There has been plenty of focus on DHS's cyber operations on Capitol Hill in recent weeks, as lawmakers have looked to plot a way forward for the agency to improve the nation's defenses against cyber threats.
The Trump' administration has signaled that it wants to invest in DHS to defend the federal government's networks and protect critical infrastructure, roughly 85 percent of which is operated by the private sector.
The fiscal year 2018 federal budget blueprint released by the White House in March allocates $1.5 billion for DHS to safeguard federal networks and critical infrastructure from cyberattacks.
While Congress often ignores presidential budget requests, the proposal signals the White House's desire to prioritize funding for DHS on cyber and deepen information sharing between the public and private sector on cybersecurity.
"This is actually a pretty big year in terms of planning and spending and the future of cyber at DHS," James Norton, former deputy assistant undersecretary at DHS during the George W. Bush administration, told The Hill. "Finally, you're going to have some decisions on the Hill and within the administration to move the ball forward and for DHS to grow up and be an adult at the table on cyber."

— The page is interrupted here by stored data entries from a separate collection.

-- ==== Sys2Proof/Machine/Script.lean ====
section
/-! DEFINITION. The assembler syntax of a command script (30_encoding.md R105): text to lines, lines to host moves and
to opcodes. -/

namespace Sys2Proof.Machine

/-- One line of a script, read. -/
inductive ScriptLine where
  | command (i : Instr)
  | src (bytes : List Byte)
  | snk
  | blank
  deriving DecidableEq, Repr

/-- The mnemonics of R102, upper case, as characters. -/
def mnemonicChars : Instr → List Char
  | .nop => ['N', 'O', 'P']
  | .fclr => ['F', 'C', 'L', 'R']
  | .fcnt => ['F', 'C', 'N', 'T']
  | .build => ['B', 'U', 'I', 'L', 'D']
  | .genc => ['G', 'E', 'N', 'C']
  | .hser => ['H', 'S', 'E', 'R']
  | .hdes => ['H', 'D', 'E', 'S']
  | .pack => ['P', 'A', 'C', 'K']
  | .unpack => ['U', 'N', 'P', 'A', 'C', 'K']
  | .rewind => ['R', 'E', 'W', 'I', 'N', 'D']
  | .encode => ['E', 'N', 'C', 'O', 'D', 'E']
  | .decode => ['D', 'E', 'C', 'O', 'D', 'E']
  | .reset => ['R', 'E', 'S', 'E', 'T']

/-- The command a word of the script names. -/
def commandOf (word : List Char) : Option Instr :=
  (opcodeRows.map OpRow.instr).find? fun i => mnemonicChars i == word

/-- The value of a hexadecimal digit, of either case (log entry 15). -/
def hexDigit (c : Char) : Option Nat :=
  if '0' ≤ c ∧ c ≤ '9' then some (c.toNat - 48)
  else if 'A' ≤ c ∧ c ≤ 'F' then some (c.toNat - 55)
  else if 'a' ≤ c ∧ c ≤ 'f' then some (c.toNat - 87)
  else none

/-- A byte written as two hexadecimal digits. -/
def hexByte : List Char → Option Byte
  | [h, l] =>
    match hexDigit h, hexDigit l with
    | some a, some b => some (BitVec.ofNat 8 (16 * a + b))
    | _, _ => none
  | _ => none

/-- All the bytes of a `.src` line, or none when one of them is no byte. -/
def hexBytes : List (List Char) → Option (List Byte)
  | [] => some []
  | w :: ws =>
    match hexByte w, hexBytes ws with
    | some b, some bs => some (b :: bs)
    | _, _ => none

/-- The words of a line: separated by spaces or tabs, up to a `#` (R105). The second argument is the word being read. -/
def wordsOf : List Char → List Char → List (List Char)
  | [], w => if w.isEmpty then [] else [w.reverse]
  | c :: cs, w =>
    if c == '#' then (if w.isEmpty then [] else [w.reverse])
    else if c == ' ' || c == '\t' then (if w.isEmpty then wordsOf cs [] else w.reverse :: wordsOf cs [])
    else wordsOf cs (c :: w)

/-- A line of a script (R105); `none` for a line that is none of the forms R105 gives. -/
def parseLine (line : List Char) : Option ScriptLine :=
  match wordsOf line [] with
  | [] => some .blank
  | w :: ws =>
    if w == ['.', 's', 'r', 'c'] then (hexBytes ws).map .src
    else if w == ['.', 's', 'n', 'k'] then (if ws.isEmpty then some .snk else none)
    else if ws.isEmpty then (commandOf w).map .command
    else none

/-- All the lines of a script, or none when one of them has no meaning. -/
def parseScript : List (List Char) → Option (List ScriptLine)
  | [] => some []
  | l :: ls =>
    match parseLine l, parseScript ls with
    | some x, some xs => some (x :: xs)
    | _, _ => none

/-- The opcodes of a script, one byte per command line, in order (R105). -/
def assemble : List ScriptLine → List Byte
  | [] => []
  | .command i :: ls => encode i ++ assemble ls
  | _ :: ls => assemble ls

/-- The moves of the host that plays a script (R105, R274). -/
def hostMoves : List ScriptLine → List HostMove
  | [] => []
  | .command i :: ls => .issue (encodeWord i) :: hostMoves ls
  | .src bytes :: ls => .bindSource bytes :: hostMoves ls
  | .snk :: ls => .bindSink :: hostMoves ls
  | .blank :: ls => hostMoves ls

end Sys2Proof.Machine
end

Norton said of a prospective DHS reorganization, "Realistically, you're probably looking at a 24-month process."
At the same time, the new administration has also signaled that it will ramp up the U.S. military's defensive and offensive cyber capabilities. Lawmakers including McCaul, however, have stressed the need for DHS to take the civilian lead on cyber.
DHS, headed by Secretary John Kelly under the new administration, has been off to a slow start on cyber. A department official acknowledged on Tuesday that it missed a deadline for submitting a new cybersecurity strategy to Congress, as mandated by defense policy legislation signed by former President Obama in December.
"We are working very hard on it, and this is something that we recognize as critical to our success and the next evolution for DHS cybersecurity," Jeanette Manfra, the DHS cybersecurity official, told members of McCaul's committee.